Dataset entries
==*==

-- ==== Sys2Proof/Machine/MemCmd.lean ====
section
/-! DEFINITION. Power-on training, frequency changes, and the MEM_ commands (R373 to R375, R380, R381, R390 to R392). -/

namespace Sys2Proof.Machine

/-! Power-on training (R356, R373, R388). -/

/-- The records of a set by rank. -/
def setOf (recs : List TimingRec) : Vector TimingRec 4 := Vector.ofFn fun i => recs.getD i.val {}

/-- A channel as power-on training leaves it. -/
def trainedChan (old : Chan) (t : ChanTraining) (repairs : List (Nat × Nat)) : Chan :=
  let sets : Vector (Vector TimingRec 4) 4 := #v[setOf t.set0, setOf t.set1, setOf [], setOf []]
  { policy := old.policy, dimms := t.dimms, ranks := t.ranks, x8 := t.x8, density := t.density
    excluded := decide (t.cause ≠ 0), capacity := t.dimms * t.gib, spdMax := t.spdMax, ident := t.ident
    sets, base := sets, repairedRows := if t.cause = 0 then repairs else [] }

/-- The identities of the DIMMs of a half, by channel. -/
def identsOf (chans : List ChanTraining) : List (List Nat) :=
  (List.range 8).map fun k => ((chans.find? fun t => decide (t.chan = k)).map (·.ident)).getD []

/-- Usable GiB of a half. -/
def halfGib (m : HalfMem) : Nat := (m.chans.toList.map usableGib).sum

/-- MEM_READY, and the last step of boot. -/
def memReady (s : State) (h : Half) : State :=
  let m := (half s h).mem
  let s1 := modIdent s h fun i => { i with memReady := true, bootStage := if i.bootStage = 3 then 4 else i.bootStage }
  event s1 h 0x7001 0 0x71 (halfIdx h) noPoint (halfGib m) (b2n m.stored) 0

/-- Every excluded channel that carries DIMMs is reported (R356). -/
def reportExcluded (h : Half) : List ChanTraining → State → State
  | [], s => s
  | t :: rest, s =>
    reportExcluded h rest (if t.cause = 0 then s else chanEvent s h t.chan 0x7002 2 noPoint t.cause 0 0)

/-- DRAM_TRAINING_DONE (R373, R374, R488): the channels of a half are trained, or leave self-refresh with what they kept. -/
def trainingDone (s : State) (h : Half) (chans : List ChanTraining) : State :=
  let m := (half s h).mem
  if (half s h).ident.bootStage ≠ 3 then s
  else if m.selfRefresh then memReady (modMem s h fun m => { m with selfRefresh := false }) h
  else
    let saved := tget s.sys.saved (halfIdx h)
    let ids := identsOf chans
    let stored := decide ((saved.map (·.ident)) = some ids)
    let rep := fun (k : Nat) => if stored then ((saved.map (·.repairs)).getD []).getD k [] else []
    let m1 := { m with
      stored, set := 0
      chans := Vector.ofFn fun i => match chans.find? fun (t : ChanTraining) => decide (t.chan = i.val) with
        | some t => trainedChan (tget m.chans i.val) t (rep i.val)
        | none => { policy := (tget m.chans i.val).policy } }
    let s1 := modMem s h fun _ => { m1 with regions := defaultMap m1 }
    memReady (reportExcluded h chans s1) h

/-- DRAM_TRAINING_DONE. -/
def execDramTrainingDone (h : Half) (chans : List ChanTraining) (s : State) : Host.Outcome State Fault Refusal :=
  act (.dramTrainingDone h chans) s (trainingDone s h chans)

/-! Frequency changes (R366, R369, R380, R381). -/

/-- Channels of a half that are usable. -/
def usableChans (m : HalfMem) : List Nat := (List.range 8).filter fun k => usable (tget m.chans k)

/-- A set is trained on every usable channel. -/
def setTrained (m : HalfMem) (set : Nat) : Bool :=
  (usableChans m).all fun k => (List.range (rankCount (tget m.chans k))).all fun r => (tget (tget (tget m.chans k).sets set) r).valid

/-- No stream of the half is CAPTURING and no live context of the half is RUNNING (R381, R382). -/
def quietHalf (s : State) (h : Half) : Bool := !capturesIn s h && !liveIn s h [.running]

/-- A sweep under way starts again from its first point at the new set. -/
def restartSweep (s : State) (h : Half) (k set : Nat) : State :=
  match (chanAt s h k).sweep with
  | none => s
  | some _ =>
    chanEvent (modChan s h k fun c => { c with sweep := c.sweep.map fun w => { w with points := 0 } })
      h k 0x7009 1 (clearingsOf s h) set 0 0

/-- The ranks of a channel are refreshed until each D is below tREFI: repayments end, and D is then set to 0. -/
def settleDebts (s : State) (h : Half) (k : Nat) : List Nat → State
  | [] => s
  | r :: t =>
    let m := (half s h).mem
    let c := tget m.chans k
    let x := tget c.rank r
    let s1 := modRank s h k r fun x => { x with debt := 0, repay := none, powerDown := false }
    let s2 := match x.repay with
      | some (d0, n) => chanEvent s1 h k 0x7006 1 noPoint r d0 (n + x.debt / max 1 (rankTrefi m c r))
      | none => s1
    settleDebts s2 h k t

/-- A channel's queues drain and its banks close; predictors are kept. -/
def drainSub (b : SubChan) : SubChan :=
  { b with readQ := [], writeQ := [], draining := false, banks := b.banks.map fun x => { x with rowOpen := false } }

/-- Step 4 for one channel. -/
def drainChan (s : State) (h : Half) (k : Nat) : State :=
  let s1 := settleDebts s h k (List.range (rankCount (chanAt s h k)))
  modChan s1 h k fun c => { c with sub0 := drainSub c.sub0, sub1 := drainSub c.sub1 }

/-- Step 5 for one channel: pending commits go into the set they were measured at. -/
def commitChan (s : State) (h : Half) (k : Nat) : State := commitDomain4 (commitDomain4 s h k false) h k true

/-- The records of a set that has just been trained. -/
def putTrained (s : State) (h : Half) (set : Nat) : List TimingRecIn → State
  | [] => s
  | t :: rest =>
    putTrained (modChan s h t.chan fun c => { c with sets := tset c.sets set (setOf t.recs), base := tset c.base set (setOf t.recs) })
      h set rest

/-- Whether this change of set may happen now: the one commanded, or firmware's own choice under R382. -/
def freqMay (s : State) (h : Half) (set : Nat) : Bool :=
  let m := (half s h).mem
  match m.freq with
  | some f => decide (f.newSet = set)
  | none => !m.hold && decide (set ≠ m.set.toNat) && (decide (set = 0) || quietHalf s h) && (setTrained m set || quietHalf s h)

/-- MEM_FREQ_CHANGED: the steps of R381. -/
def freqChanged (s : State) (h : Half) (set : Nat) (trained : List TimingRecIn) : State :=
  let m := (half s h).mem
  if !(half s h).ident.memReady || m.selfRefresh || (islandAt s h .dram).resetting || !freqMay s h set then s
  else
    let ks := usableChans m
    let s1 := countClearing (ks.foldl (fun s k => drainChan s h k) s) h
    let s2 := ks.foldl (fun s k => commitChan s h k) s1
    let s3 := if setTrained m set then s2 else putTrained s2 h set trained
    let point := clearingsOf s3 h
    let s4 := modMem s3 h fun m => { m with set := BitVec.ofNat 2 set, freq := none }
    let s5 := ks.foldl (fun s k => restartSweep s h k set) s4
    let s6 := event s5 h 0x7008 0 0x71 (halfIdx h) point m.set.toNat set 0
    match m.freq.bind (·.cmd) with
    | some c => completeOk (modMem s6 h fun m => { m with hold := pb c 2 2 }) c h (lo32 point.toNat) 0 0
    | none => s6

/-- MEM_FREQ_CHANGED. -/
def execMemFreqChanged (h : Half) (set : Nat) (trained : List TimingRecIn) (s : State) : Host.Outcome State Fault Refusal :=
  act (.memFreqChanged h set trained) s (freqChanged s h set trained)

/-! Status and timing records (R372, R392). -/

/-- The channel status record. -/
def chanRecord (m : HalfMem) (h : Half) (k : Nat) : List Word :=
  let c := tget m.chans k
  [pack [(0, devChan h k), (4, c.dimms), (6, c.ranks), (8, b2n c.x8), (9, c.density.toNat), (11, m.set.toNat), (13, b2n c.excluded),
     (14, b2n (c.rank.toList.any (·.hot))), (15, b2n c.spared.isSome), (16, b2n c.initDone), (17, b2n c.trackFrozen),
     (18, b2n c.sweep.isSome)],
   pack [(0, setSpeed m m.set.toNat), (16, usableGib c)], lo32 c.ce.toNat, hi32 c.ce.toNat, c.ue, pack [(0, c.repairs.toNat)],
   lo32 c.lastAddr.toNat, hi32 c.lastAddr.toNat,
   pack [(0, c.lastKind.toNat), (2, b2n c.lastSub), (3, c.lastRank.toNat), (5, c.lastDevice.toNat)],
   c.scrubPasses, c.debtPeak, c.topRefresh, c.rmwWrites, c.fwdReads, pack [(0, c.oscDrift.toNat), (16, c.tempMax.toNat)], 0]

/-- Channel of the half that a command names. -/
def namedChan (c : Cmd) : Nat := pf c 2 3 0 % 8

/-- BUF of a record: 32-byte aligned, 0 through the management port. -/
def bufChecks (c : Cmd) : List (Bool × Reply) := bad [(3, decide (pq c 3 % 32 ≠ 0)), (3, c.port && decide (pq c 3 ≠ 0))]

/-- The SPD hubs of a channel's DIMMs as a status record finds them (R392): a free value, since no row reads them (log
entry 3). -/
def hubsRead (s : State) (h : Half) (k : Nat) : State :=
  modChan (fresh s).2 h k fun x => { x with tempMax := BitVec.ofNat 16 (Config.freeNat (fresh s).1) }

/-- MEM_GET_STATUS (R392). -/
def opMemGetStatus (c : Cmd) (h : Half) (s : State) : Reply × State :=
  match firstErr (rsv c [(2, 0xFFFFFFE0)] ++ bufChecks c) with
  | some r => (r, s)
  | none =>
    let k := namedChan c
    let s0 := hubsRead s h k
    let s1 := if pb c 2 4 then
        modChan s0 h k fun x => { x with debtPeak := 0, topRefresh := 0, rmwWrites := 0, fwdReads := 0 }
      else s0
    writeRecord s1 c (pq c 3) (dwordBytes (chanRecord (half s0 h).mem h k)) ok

==*==

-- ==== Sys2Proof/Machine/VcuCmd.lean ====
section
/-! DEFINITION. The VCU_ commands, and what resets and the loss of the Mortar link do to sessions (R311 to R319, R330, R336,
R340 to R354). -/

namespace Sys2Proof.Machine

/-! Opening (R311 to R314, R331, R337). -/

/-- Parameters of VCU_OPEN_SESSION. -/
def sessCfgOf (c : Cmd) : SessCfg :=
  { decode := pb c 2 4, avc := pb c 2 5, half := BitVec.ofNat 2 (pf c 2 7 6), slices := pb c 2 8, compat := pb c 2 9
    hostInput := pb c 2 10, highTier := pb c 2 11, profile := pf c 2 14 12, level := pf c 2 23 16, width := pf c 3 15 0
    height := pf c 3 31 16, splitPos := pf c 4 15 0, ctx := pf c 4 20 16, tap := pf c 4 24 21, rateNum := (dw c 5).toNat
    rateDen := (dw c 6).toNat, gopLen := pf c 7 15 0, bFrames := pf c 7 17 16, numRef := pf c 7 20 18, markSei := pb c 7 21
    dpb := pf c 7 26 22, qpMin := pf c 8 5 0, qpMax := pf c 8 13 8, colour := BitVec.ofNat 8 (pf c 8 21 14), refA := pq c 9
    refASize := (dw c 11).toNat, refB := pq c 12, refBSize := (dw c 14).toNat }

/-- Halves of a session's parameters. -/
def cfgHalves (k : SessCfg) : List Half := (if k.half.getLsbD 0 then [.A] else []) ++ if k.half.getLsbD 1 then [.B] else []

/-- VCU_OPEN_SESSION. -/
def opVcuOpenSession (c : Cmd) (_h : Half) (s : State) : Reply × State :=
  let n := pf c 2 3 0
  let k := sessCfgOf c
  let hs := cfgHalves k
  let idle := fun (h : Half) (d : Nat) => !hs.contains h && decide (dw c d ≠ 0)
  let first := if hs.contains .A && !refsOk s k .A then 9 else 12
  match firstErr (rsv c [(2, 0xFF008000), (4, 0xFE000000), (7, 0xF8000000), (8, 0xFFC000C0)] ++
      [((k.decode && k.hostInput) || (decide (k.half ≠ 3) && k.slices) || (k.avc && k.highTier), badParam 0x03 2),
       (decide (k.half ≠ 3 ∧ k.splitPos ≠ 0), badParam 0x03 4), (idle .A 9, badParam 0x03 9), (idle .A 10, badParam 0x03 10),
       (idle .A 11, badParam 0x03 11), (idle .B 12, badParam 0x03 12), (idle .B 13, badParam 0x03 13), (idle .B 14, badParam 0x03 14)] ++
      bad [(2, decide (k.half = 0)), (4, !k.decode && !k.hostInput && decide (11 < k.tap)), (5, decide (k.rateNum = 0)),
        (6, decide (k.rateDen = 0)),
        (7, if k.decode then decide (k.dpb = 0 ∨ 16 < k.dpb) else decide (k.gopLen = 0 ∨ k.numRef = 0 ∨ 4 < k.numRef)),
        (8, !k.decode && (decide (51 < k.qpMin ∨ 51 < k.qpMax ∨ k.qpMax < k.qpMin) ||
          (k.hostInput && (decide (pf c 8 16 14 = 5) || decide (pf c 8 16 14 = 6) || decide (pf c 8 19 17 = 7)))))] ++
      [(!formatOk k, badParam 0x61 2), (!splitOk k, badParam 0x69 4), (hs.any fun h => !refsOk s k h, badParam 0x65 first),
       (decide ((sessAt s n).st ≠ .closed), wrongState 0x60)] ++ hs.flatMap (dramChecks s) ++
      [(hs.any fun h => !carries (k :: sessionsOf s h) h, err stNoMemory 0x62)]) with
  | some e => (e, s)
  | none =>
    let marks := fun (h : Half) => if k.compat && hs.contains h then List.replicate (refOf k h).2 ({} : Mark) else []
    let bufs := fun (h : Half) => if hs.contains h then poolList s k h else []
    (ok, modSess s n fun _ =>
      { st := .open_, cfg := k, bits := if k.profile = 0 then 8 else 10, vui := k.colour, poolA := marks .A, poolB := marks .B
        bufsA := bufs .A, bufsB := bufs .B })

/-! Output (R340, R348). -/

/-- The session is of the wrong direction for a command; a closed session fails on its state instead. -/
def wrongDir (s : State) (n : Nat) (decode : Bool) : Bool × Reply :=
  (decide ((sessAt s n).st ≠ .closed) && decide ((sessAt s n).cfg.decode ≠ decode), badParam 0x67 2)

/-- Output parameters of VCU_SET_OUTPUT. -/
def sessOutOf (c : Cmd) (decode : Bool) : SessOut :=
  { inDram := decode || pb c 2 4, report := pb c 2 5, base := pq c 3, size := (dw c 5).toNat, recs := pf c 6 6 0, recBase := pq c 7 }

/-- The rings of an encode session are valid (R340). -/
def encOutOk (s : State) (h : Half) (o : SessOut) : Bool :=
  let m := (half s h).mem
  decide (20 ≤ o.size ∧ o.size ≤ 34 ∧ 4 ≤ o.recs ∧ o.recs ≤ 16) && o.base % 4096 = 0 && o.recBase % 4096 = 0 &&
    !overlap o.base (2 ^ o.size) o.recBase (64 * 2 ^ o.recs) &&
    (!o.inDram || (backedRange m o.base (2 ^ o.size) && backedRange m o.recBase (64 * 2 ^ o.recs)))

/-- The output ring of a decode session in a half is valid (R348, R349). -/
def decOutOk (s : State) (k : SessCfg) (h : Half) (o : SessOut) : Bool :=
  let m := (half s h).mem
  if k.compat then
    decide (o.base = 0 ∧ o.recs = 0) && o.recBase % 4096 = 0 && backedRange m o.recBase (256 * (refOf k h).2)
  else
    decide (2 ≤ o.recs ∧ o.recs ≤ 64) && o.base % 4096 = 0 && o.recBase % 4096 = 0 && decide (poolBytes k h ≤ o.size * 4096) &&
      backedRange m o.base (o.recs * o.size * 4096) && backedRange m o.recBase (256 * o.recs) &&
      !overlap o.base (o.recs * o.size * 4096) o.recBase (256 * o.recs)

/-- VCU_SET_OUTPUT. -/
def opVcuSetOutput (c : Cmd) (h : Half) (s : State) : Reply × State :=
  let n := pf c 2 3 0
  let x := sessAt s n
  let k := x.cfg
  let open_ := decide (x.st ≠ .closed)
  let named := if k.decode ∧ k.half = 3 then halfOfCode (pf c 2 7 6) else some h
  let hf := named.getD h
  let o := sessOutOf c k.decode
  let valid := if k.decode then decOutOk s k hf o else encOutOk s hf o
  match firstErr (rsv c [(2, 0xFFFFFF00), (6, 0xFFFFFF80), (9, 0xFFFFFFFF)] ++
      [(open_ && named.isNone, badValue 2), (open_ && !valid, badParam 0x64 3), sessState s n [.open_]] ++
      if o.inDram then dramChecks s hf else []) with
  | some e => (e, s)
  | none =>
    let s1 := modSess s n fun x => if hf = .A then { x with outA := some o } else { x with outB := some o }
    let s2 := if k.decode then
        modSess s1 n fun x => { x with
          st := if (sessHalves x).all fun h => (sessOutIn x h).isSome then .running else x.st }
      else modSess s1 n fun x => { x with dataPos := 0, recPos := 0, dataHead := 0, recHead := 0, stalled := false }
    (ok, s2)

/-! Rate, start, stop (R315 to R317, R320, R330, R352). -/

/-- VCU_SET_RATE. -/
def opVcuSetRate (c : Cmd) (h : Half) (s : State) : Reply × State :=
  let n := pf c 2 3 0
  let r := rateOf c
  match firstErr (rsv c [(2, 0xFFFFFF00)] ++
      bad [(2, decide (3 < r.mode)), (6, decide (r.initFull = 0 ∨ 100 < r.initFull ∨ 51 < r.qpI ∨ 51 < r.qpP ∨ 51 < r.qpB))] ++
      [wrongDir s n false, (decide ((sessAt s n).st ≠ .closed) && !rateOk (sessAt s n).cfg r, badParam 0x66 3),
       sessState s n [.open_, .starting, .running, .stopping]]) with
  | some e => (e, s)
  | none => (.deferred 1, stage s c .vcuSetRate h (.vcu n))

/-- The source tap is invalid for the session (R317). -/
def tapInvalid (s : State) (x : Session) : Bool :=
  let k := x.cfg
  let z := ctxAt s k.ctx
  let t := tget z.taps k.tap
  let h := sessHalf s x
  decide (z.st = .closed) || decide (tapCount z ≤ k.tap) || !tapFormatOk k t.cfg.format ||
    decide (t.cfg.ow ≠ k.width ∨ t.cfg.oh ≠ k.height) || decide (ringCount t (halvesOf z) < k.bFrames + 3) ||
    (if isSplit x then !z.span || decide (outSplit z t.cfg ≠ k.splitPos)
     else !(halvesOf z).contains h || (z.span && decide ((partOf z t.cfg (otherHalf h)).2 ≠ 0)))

==*==

» **What needs to be done**
Copy word for word the stretch of entries above from the line that has "-- ==== Sys2Proof/Machine/MemCmd.lean" through the line that has "let ids := identsOf chans", both ends included, and nothing outside it.

» **Written solution**
-- ==== Sys2Proof/Machine/MemCmd.lean ====
section
/-! DEFINITION. Power-on training, frequency changes, and the MEM_ commands (R373 to R375, R380, R381, R390 to R392). -/

namespace Sys2Proof.Machine

/-! Power-on training (R356, R373, R388). -/

/-- The records of a set by rank. -/
def setOf (recs : List TimingRec) : Vector TimingRec 4 := Vector.ofFn fun i => recs.getD i.val {}

/-- A channel as power-on training leaves it. -/
def trainedChan (old : Chan) (t : ChanTraining) (repairs : List (Nat × Nat)) : Chan :=
  let sets : Vector (Vector TimingRec 4) 4 := #v[setOf t.set0, setOf t.set1, setOf [], setOf []]
  { policy := old.policy, dimms := t.dimms, ranks := t.ranks, x8 := t.x8, density := t.density
    excluded := decide (t.cause ≠ 0), capacity := t.dimms * t.gib, spdMax := t.spdMax, ident := t.ident
    sets, base := sets, repairedRows := if t.cause = 0 then repairs else [] }

/-- The identities of the DIMMs of a half, by channel. -/
def identsOf (chans : List ChanTraining) : List (List Nat) :=
  (List.range 8).map fun k => ((chans.find? fun t => decide (t.chan = k)).map (·.ident)).getD []

/-- Usable GiB of a half. -/
def halfGib (m : HalfMem) : Nat := (m.chans.toList.map usableGib).sum

/-- MEM_READY, and the last step of boot. -/
def memReady (s : State) (h : Half) : State :=
  let m := (half s h).mem
  let s1 := modIdent s h fun i => { i with memReady := true, bootStage := if i.bootStage = 3 then 4 else i.bootStage }
  event s1 h 0x7001 0 0x71 (halfIdx h) noPoint (halfGib m) (b2n m.stored) 0

/-- Every excluded channel that carries DIMMs is reported (R356). -/
def reportExcluded (h : Half) : List ChanTraining → State → State
  | [], s => s
  | t :: rest, s =>
    reportExcluded h rest (if t.cause = 0 then s else chanEvent s h t.chan 0x7002 2 noPoint t.cause 0 0)

/-- DRAM_TRAINING_DONE (R373, R374, R488): the channels of a half are trained, or leave self-refresh with what they kept. -/
def trainingDone (s : State) (h : Half) (chans : List ChanTraining) : State :=
  let m := (half s h).mem
  if (half s h).ident.bootStage ≠ 3 then s
  else if m.selfRefresh then memReady (modMem s h fun m => { m with selfRefresh := false }) h
  else
    let saved := tget s.sys.saved (halfIdx h)
    let ids := identsOf chans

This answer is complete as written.